Recent demands by the U.S. Department of the Interior are delaying agency approval of the first commercial-scale offshore wind farm in the United States. The project under review is the Vineyard Wind project, an 800-megawatt wind farm off the shore of Massachusetts ("Vineyard Project"). While Europe has been leading the offshore wind charge with more than 105 wind farms (with capacity sizes ranging up to 650 megawatts) and a total of about 18,500 megawatts online, the offshore wind industry in the United States is a nascent industry, with only one 30-megawatt operational offshore wind farm, the Block Island Wind Farm. The sheer magnitude of the Vineyard Project, which is more than 26 times the capacity of the Block Island Wind Farm, makes it a monumental and groundbreaking project in the United States.

The permitting and approval process for offshore wind in the United States is a multistep, multiagency process that spans over 30 different agencies at the federal, state, and local levels. At the federal level, approval must be obtained by the U.S. Department of the Interior's Bureau of Ocean Energy Management ("BOEM"), which is tasked with managing the development of offshore renewable energy in federal waters. The BOEM's project approval process requires an environmental review with an opportunity for public comment. Although the BOEM was initially expected to issue an environmental impact study for the Vineyard Project in July 2019, that timeline has been extended to late 2019 or early 2020 in response to demands from stakeholders and other federal agencies for a more comprehensive supplemental environmental impact study. The driving concern behind the supplemental environmental impact study is the cumulative effect the Vineyard Project and five adjacent wind farms would have on the nearby commercial fishing industry.

This delayed timeline, however, has not dissuaded the developers of the Vineyard Project from moving forward with the development of the $2.8 billion dollar project. Although they initially planned to start construction by the end of 2019 to take advantage of production tax credits, after the BOEM's determination that a supplemental environmental impact study was necessary, they determined simply to revise the project's timeline. In addition, they doubled down on their offshore wind gamble by submitting proposals to Massachusetts' electric distribution companies for Vineyard Wind 2, an offshore wind farm with a minimum capacity of 400 megawatts.

Because many states have recently issued commercial-scale offshore wind solicitations in an effort to meet aggressive clean energy goals (see "All Eyes on Offshore Wind—Will It Become a Reality in the United States?," The Climate Report, Summer 2018), they are also invested in the outcome of the BOEM's determination with respect to the Vineyard Project. Accordingly, governors of numerous coastal states including Massachusetts, Connecticut, Maine, New Hampshire, and Virginia have urged the BOEM to render its decision on the Vineyard Project approval by no later than March 2020, as further delay will have a negative impact not only on the Vineyard Project itself, but also on offshore wind development in the United States generally.

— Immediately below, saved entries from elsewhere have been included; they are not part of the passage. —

-- ==== Sys2Proof/Machine/CmdLink.lean ====
section
/-! DEFINITION. The Ismaing link (chapter 7). -/
namespace Sys2Proof.Machine

/-- The link sends what it may (R223 to R227). -/
def execTransmitLine (n : Ch) (s : State) : Host.Outcome State Fault Refusal :=
  .next (s.transmitLine n).settle
/-- ACK (R233, R247). -/
def execAck (n : Ch) (fseq : BitVec 4) (s : State) : Host.Outcome State Fault Refusal :=
  .next (s.ackTx n fseq.toNat).settle
/-- NAK (R233, R234). -/
def execNak (n : Ch) (fseq : BitVec 4) (s : State) : Host.Outcome State Fault Refusal :=
  .next (s.nakTx n fseq.toNat).settle
/-- No answer within 2.0 µs (R233, R234, R248). -/
def execFrameTimeout (n : Ch) (fseq : BitVec 4) (s : State) : Host.Outcome State Fault Refusal :=
  .next (s.txTimeout n fseq.toNat).settle
/-- The latch point of the next line (R236, R237). -/
def execLatch (n : Ch) (tick : Tick) (s : State) : Host.Outcome State Fault Refusal :=
  .next ((s.at tick).latchNext n tick).settle
/-- LACK (R239); its copy of NULL has no effect. -/
def execLack (n : Ch) (tag : Byte) (_nulled empty : Bool) (tick : Tick) (s : State) : Host.Outcome State Fault Refusal :=
  .next ((s.at tick).lackLine n tag.toNat empty).settle
/-- SPX at the end of the sub-pulse before j (R240). -/
def execSpx (n : Ch) (j : Fin 4) (s : State) : Host.Outcome State Fault Refusal :=
  .next (s.spx n j).settle
/-- SNS at the end of the last sub-pulse of the sense nozzle (R242, R258). -/
def execSns (n : Ch) (s : State) : Host.Outcome State Fault Refusal :=
  .next (s.sns n).settle
/-- STAT (R232, R247, R256). -/
def execStat (n : Ch) (addr val : Byte) (s : State) : Host.Outcome State Fault Refusal :=
  .next (s.stat n addr.toNat val.toNat).tpdoGo.settle
/-- FERR (R251). -/
def execFerr (n : Ch) (code tag : Byte) (s : State) : Host.Outcome State Fault Refusal :=
  .next (s.ferrIn n code.toNat tag.toNat).settle
/-- TSR (R247). -/
def execTsr (n : Ch) (ver cap : Byte) (s : State) : Host.Outcome State Fault Refusal :=
  .next (s.tsrIn n ver.toNat cap.toNat).settle
/-- TRAIN (R246, R247). -/
def execTrain (n : Ch) (via : Via) (s : State) : Host.Outcome State Fault Refusal :=
  .next (s.viaOne via (Lk.TRAIN n).addr 1 (0x3050 + 0x100 * n) 4 1 1).settle
/-- A first training misses its 2 ms (R247). -/
def execTrainingTimeout (n : Ch) (s : State) : Host.Outcome State Fault Refusal :=
  .next (s.trainTimeout n).settle
/-- The link is lost (R248). -/
def execLinkLost (n : Ch) (tick : Tick) (s : State) : Host.Outcome State Fault Refusal :=
  .next ((s.at tick).linkLoss n).settle
/-- A retraining misses its 200 µs (R249). -/
def execRetrainTimeout (n : Ch) (tick : Tick) (s : State) : Host.Outcome State Fault Refusal :=
  .next ((s.at tick).retrainMissed n).settle
/-- FE_GO: the access set in +0x24 (R254); over a port FarEndWrite or FarEndRead (R256). -/
def execFeGo (n : Ch) (via : Via) (s : State) : Host.Outcome State Fault Refusal :=
  .next (match via with
    | .reg => s.viaReg (Lk.FE_GO n).addr 1
    | .obj p =>
      if s.has (Lk.WR n) then s.viaObj p (0x3050 + 0x100 * n) 0x0E 2 (s.get (Lk.ADDR n) * 256 + s.get (Lk.DATA n))
      else s.portRead p (0x3050 + 0x100 * n) 0x0D).settle
/-- No ACK or STAT within 20 µs (R255). -/
def execFeAccessTimeout (n : Ch) (s : State) : Host.Outcome State Fault Refusal :=
  .next (s.feFail n).tpdoGo.settle
/-- A read of FarEndRead (R256). -/
def execFarEndRead (n : Ch) (p : Port) (s : State) : Host.Outcome State Fault Refusal :=
  .next (s.portRead p (0x3050 + 0x100 * n) 0x0D).settle
/-- A code violation on the return lane (R248). -/
def execReturnLaneCodeViolation (n : Ch) (s : State) : Host.Outcome State Fault Refusal :=
  .next (s.codeViolation n).settle

end Sys2Proof.Machine
end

Thus, the federal, state, and local approval and permitting process for offshore wind here in the United States is proving to be not only lengthy, but also unpredictable. The Vineyard Project's approval process and unprecedented scale are laying the groundwork for numerous projects that will come after it. Now, developers, state representatives, and stakeholders must stand by to see if commercial-scale offshore wind can surpass these regulatory hurdles and become a thriving industry in the United States.